Blog

Basic python implementation is coming along well and will be finished in the next couple of days, along with the user tool in Flask. I have a much more clear idea of how I want data to be stored and the options that I want users to have. The next day or two will be implementing this in Python, while leaving myself just enough time for debugging and making things look a little nicer. The last hangup is ensuring that everything is properly explained and documented.

Week 12:

This past week involved settling on parametric models as well as exploring the change detection algorithm. Change detection has been successfully employed and may continue to be tweaked slightly for performance, but for the most part I am now focused on moving everything into Python and building the user tool. Along with page design, I need to determine where model data will be stored when a model is run.

Week 11:

Walkthroughs were this week, which gave me the chance to identify targets that need to be met soon for this project to be successful, as well as to create a clear picture of what I want the deliverables to look like. Primary plan of action is to improve the individual player models for a set list of players in order to include an individualistic seasonality factor. Once the model is satisfactory, I will start working on the program in Python and importing the dataset.

Week 10:

Happy Easter!
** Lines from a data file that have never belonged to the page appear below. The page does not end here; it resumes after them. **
-- ==== Sys2Proof/Decode.lean ====
section
/-! DEFINITION. The command that a word spells by the table's bits. spec/opcode_table.json gives no row any bits
(98: 91 rows unread, none with fixed bits), so no word spells a command. The words of the line, of the session messages, of the
gate port and of the management port are read and written in Machine/Operands.lean and Machine/Formats.lean. -/

namespace Sys2Proof

/-- No row of the table gives bits (log 27). -/
def decodeTableWord (_nbits _w : Nat) : Option Instr :=
  none

end Sys2Proof
end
I've got a couple eggscellent developments to discuss, so let's hop right to it! First off, my dataset of 500 players per week is currently limited to 300 at the moment, as that is all that I can get R to run. Once testing has concluded I may be able to find extra space for R to grab the rest, but for now 300 is still plenty. Struggles with data size have applied to Excel as well, where I am still troubleshooting some functions that I would love for EDA that just won't run across the whole dataset. Basic models have been running successfully on the 300 per week sample, though results are less than ideal. Improvements will come through adding change detection and accounting for seasonality, as well as generally just using something that fits the data better than linear. When running more than just these basic models, I am primarily thinking about panel data. I am in the midst of figuring out how to run smoothing techniques on panel data to sort of create a model for individual players, which may improve performance. Regarding change detection, I have identified several players who broke out in this timeframe. Change detection may look something like running the change detection formula if a player breaks into the top 100 or top 50, but only applying it if his average rank has significantly changed.

Week 9:

Full dataset of weekly player rankings for the top 500 from 2009-current has been procured, giving us a lot to play around with. I have resumed basic data exploration in hopes of finding specific criteria for breakouts and falloffs to use for change detection. I have also come to the conclusion that without match-level data, seasonality will have to be estimated using the timeframe that each surface's season is played in. This should be reasonable, as tournaments are played at about the same time every year, but we may run into issues. Either way, it will provide some level of information regarding a player's expectations.

Week 7-8:

SNC spring break was this week which is why we have yet another multi-week blog post here. Dr. McVey has been kind enough to assist in acquiring a full dataset of player rankings from the ATP website, and we are hopeful to have this very soon. I have been exploring change detection as an additional feature of the rankings analysis program, which may allow us to predict whether a player will continue positive or negative momentum, or whether they will fall back towards mean-level results. Once the full dataset is acquired, I will begin comparing models with and without factors such as seasonality, and hopefully determine how the data is best explained.

Week 5-6:

I was sick for much of this period, however we still have developments as far as exploring how to fit models to the data we have. The solution that I came to was that it will be much easier to model the data in a slightly different form, containing both total points for a player and change in points from the previous period. The process of obtaining this data in the right form continues and will hopefully be solved shortly. This week also brought a change to looking primarily at weekly rankings in order to allow for other factors such as seasonality to be considered.

Week 4:

Other modeling solutions including K nearest neighbors have emerged as possible solutions, though data wrangling has remained a problem. A success from this week came in creating a solid timeline with broken up goals that should make staying on track easier. The next step will come in changing the data form to be modeled correctly.

Week 3:

Running smoothing techniques on this cross-sectional data has proven to be a challenge, as solutions such as summarizing average points by age have proven to be non-intuitive. I have found possible solutions in vector exponential smoothing to alleviate this issue. Right now, the focus is primarily on the data containing end of year rankings rather than weekly, so it will be nice to see what works well and what does not before moving on to more granular data.

Week 2:

After meeting with my advisors I was introduced to possible methods for continued EDA. I also found more data sources that may help in exploring factors such as age and court surface performance affecting player rankings. Techniques were discussed as possibilities to remove this seasonality element to allow for smoothing techniques. Had to do a little bit of wrangling to create the table for top 100 rankings for the entire timeframe, but should now have a much easier time exploring the data.

Weeks 0-1:

This week started with an unfocused idea for a project and ended with a much more clear direction of where we are headed. A big accomplishment from this week was finding the datasets that will drive this project. Additionally, I have been doing some basic exploratory data analysis, including identifying possibilities for functional form and modeling techniques.